Dataset records Start Marker
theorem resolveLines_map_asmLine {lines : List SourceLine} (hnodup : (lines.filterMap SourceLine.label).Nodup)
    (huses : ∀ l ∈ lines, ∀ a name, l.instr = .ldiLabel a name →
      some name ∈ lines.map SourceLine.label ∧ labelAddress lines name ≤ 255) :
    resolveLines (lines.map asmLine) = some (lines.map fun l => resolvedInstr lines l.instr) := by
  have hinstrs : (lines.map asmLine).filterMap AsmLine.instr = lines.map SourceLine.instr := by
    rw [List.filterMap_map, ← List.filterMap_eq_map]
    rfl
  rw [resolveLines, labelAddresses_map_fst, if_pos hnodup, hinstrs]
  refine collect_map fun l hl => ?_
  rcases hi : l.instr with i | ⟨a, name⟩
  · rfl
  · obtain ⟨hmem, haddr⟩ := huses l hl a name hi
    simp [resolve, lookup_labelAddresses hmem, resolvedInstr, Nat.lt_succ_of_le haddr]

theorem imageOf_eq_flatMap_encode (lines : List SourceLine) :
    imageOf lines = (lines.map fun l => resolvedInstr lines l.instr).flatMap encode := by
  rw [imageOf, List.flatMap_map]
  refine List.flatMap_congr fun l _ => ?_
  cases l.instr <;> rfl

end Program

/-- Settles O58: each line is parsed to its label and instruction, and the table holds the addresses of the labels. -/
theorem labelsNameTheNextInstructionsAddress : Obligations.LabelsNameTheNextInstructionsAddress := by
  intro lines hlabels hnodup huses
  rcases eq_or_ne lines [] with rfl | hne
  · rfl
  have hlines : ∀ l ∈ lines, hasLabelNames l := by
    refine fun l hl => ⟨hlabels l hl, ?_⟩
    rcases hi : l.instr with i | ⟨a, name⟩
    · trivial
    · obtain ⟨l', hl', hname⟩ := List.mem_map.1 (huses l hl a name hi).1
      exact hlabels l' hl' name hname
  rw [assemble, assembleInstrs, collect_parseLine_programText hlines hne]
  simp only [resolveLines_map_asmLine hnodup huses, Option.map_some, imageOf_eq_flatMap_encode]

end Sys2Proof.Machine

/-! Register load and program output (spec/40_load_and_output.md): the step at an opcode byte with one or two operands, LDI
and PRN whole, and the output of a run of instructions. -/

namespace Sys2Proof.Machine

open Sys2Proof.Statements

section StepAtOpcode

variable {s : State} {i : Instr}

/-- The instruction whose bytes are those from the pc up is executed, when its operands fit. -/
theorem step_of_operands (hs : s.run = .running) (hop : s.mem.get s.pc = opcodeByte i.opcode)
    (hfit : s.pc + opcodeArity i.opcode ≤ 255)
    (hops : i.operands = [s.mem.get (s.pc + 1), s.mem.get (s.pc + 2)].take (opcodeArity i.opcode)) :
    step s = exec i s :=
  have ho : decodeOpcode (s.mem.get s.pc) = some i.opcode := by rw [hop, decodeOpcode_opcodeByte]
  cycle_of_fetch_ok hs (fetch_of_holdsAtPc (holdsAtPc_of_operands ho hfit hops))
Dataset records End Marker
Dataset records Start Marker
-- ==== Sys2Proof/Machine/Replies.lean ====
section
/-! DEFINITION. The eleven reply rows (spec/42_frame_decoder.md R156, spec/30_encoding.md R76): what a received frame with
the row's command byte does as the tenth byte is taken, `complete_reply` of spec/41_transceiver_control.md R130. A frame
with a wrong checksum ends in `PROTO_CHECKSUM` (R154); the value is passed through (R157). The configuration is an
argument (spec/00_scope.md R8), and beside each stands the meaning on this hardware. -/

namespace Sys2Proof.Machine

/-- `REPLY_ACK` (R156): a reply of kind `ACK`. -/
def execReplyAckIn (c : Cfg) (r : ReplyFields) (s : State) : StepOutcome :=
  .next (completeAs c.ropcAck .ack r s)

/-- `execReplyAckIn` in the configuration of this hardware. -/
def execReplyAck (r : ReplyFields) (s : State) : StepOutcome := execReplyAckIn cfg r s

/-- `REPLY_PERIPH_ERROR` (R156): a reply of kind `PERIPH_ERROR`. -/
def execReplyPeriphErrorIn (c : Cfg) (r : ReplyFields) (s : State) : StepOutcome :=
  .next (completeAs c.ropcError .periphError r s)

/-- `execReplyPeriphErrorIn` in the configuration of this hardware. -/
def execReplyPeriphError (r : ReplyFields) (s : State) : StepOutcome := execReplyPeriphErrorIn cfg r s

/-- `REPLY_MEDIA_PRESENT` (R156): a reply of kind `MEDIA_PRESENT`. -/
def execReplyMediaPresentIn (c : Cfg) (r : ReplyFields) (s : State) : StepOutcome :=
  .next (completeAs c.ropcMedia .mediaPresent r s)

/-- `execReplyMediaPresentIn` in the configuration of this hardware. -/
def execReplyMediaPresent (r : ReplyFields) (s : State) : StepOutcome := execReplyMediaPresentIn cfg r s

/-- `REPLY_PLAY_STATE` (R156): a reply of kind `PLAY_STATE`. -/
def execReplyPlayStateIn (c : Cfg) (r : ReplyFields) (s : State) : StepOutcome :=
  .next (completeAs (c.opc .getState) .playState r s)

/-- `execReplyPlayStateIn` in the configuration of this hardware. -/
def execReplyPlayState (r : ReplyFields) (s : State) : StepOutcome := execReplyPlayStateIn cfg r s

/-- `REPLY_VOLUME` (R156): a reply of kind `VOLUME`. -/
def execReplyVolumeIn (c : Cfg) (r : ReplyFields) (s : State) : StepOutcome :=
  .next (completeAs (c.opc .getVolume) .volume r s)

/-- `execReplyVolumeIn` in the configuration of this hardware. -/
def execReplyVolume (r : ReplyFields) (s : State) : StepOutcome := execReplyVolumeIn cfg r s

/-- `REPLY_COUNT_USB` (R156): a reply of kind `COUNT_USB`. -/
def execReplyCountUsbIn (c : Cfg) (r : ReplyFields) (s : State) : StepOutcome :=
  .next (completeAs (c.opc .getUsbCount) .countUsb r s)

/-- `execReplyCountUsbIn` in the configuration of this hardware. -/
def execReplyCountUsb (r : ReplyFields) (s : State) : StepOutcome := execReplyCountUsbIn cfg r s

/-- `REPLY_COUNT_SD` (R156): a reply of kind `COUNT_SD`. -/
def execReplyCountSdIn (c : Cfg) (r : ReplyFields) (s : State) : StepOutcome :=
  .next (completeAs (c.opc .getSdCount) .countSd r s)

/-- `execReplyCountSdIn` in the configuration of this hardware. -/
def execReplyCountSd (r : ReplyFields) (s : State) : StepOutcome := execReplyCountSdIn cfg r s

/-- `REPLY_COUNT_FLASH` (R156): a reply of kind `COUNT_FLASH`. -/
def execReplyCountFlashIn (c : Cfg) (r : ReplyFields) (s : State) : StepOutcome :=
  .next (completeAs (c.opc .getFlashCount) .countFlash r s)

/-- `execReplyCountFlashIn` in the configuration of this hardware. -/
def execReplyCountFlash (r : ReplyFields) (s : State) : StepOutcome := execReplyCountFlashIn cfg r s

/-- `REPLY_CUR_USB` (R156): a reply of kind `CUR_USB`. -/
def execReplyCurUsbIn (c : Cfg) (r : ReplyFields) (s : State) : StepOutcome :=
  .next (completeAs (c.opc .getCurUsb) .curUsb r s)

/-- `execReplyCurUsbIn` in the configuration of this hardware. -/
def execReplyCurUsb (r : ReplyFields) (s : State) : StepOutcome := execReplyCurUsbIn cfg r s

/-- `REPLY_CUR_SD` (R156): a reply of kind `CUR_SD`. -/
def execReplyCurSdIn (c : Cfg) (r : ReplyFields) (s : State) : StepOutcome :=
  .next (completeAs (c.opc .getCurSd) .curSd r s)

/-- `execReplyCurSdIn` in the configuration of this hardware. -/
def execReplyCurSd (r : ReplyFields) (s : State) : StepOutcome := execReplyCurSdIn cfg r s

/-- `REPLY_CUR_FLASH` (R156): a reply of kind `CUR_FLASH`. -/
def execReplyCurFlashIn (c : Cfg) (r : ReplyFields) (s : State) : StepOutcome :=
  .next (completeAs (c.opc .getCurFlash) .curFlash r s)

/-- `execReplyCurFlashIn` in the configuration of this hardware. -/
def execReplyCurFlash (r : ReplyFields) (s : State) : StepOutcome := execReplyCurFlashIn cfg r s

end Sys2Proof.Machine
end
Dataset records End Marker
Dataset records Start Marker
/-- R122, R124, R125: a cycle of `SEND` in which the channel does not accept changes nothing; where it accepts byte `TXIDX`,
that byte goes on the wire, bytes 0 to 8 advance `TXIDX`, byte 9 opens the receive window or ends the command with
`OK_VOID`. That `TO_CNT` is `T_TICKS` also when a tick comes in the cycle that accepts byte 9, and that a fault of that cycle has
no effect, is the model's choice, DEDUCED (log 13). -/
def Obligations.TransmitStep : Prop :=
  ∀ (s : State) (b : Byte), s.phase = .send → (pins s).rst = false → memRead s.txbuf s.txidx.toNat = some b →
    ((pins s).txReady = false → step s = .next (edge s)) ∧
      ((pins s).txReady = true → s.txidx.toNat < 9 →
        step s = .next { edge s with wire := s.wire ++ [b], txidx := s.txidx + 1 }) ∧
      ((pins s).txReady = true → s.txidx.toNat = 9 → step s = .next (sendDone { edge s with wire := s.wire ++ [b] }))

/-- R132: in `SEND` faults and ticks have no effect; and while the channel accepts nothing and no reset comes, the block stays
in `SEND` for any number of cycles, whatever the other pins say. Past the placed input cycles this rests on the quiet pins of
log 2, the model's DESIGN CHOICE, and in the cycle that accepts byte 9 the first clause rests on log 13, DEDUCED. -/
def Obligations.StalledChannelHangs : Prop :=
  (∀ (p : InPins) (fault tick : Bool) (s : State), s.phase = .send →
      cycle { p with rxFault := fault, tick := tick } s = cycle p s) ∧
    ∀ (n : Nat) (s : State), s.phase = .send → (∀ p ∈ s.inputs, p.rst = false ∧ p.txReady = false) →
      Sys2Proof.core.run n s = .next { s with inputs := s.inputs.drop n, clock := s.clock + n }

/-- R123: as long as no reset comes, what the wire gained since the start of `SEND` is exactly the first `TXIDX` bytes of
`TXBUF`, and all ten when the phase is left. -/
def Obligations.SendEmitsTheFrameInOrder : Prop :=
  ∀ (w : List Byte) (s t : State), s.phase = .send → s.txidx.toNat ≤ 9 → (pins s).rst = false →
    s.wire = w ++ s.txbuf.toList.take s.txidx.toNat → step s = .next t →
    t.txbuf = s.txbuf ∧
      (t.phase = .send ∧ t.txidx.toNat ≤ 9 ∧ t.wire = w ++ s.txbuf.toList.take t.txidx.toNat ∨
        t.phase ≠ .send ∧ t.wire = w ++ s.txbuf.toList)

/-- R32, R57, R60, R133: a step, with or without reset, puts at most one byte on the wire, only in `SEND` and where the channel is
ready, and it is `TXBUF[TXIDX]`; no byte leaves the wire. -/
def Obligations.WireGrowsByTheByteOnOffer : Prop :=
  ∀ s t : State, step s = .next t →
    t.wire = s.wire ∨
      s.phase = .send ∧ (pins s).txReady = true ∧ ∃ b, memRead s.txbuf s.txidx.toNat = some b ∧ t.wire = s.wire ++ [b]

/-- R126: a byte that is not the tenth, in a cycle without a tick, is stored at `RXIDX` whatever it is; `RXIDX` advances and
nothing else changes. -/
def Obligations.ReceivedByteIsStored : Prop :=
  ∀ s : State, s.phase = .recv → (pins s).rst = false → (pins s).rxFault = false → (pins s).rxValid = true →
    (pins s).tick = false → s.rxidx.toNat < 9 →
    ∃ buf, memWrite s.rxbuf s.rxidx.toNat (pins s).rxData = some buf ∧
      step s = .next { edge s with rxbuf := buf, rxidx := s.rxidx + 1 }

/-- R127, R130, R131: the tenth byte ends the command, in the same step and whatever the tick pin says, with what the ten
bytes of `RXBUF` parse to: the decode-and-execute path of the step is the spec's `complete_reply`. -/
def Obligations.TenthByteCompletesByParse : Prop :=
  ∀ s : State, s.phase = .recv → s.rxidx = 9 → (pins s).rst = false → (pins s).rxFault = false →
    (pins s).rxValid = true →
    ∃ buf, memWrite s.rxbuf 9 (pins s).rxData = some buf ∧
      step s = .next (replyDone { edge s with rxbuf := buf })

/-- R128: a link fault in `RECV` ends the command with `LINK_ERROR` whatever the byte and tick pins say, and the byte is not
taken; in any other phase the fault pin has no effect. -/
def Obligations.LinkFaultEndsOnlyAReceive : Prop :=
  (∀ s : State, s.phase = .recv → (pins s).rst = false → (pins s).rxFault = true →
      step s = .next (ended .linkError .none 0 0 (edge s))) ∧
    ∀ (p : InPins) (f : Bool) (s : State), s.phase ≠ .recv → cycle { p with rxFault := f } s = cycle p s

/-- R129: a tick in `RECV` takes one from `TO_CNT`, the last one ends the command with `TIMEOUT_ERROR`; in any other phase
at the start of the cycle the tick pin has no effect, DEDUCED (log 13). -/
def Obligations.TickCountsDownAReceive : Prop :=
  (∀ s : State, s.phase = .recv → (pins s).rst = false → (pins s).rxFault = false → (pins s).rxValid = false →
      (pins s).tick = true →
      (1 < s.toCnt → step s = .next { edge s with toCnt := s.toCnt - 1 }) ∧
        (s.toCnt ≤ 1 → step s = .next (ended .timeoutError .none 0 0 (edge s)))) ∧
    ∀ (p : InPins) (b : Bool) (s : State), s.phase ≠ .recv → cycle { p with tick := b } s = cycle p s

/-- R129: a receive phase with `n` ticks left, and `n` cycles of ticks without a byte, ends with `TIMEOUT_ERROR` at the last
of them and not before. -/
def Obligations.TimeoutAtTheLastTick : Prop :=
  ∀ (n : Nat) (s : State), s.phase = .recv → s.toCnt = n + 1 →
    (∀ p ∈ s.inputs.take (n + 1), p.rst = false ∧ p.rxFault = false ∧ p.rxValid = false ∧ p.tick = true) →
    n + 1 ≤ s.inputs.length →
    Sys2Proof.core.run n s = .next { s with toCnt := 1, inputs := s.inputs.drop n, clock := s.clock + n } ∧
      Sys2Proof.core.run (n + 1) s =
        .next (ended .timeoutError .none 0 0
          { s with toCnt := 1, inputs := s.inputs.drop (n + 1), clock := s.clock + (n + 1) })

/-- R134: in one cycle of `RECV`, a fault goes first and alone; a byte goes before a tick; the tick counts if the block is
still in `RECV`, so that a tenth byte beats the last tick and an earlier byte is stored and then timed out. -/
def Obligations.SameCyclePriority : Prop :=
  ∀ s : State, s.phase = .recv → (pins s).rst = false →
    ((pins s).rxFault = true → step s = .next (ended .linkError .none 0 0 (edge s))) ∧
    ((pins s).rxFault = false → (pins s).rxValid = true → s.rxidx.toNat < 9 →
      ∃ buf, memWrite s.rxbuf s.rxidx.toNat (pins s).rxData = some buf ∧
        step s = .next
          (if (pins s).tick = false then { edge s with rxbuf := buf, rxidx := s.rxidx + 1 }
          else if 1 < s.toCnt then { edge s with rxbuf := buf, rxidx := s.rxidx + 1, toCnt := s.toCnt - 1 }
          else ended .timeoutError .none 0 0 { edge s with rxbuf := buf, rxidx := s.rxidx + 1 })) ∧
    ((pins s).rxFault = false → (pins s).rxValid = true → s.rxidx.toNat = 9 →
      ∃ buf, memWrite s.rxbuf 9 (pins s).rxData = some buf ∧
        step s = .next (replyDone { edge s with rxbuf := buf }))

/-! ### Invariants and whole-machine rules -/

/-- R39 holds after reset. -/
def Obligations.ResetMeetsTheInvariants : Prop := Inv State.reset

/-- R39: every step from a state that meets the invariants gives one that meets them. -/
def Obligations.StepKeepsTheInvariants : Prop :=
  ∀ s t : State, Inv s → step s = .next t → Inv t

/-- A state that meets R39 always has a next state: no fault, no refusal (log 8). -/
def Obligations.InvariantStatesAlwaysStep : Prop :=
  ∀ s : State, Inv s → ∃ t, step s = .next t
Dataset records End Marker
Using the data above, reproduce exactly the lines between those holding "(hnodup : (lines.filterMap SourceLine.label).Nodup)" and "simp only [resolveLines_map_asmLine", inclusive, and no others.

→ **Answer below**:
theorem resolveLines_map_asmLine {lines : List SourceLine} (hnodup : (lines.filterMap SourceLine.label).Nodup)
    (huses : ∀ l ∈ lines, ∀ a name, l.instr = .ldiLabel a name →
      some name ∈ lines.map SourceLine.label ∧ labelAddress lines name ≤ 255) :
    resolveLines (lines.map asmLine) = some (lines.map fun l => resolvedInstr lines l.instr) := by
  have hinstrs : (lines.map asmLine).filterMap AsmLine.instr = lines.map SourceLine.instr := by
    rw [List.filterMap_map, ← List.filterMap_eq_map]
    rfl
  rw [resolveLines, labelAddresses_map_fst, if_pos hnodup, hinstrs]
  refine collect_map fun l hl => ?_
  rcases hi : l.instr with i | ⟨a, name⟩
  · rfl
  · obtain ⟨hmem, haddr⟩ := huses l hl a name hi
    simp [resolve, lookup_labelAddresses hmem, resolvedInstr, Nat.lt_succ_of_le haddr]

theorem imageOf_eq_flatMap_encode (lines : List SourceLine) :
    imageOf lines = (lines.map fun l => resolvedInstr lines l.instr).flatMap encode := by
  rw [imageOf, List.flatMap_map]
  refine List.flatMap_congr fun l _ => ?_
  cases l.instr <;> rfl

end Program

/-- Settles O58: each line is parsed to its label and instruction, and the table holds the addresses of the labels. -/
theorem labelsNameTheNextInstructionsAddress : Obligations.LabelsNameTheNextInstructionsAddress := by
  intro lines hlabels hnodup huses
  rcases eq_or_ne lines [] with rfl | hne
  · rfl
  have hlines : ∀ l ∈ lines, hasLabelNames l := by
    refine fun l hl => ⟨hlabels l hl, ?_⟩
    rcases hi : l.instr with i | ⟨a, name⟩
    · trivial
    · obtain ⟨l', hl', hname⟩ := List.mem_map.1 (huses l hl a name hi).1
      exact hlabels l' hl' name hname
  rw [assemble, assembleInstrs, collect_parseLine_programText hlines hne]
  simp only [resolveLines_map_asmLine hnodup huses, Option.map_some, imageOf_eq_flatMap_encode]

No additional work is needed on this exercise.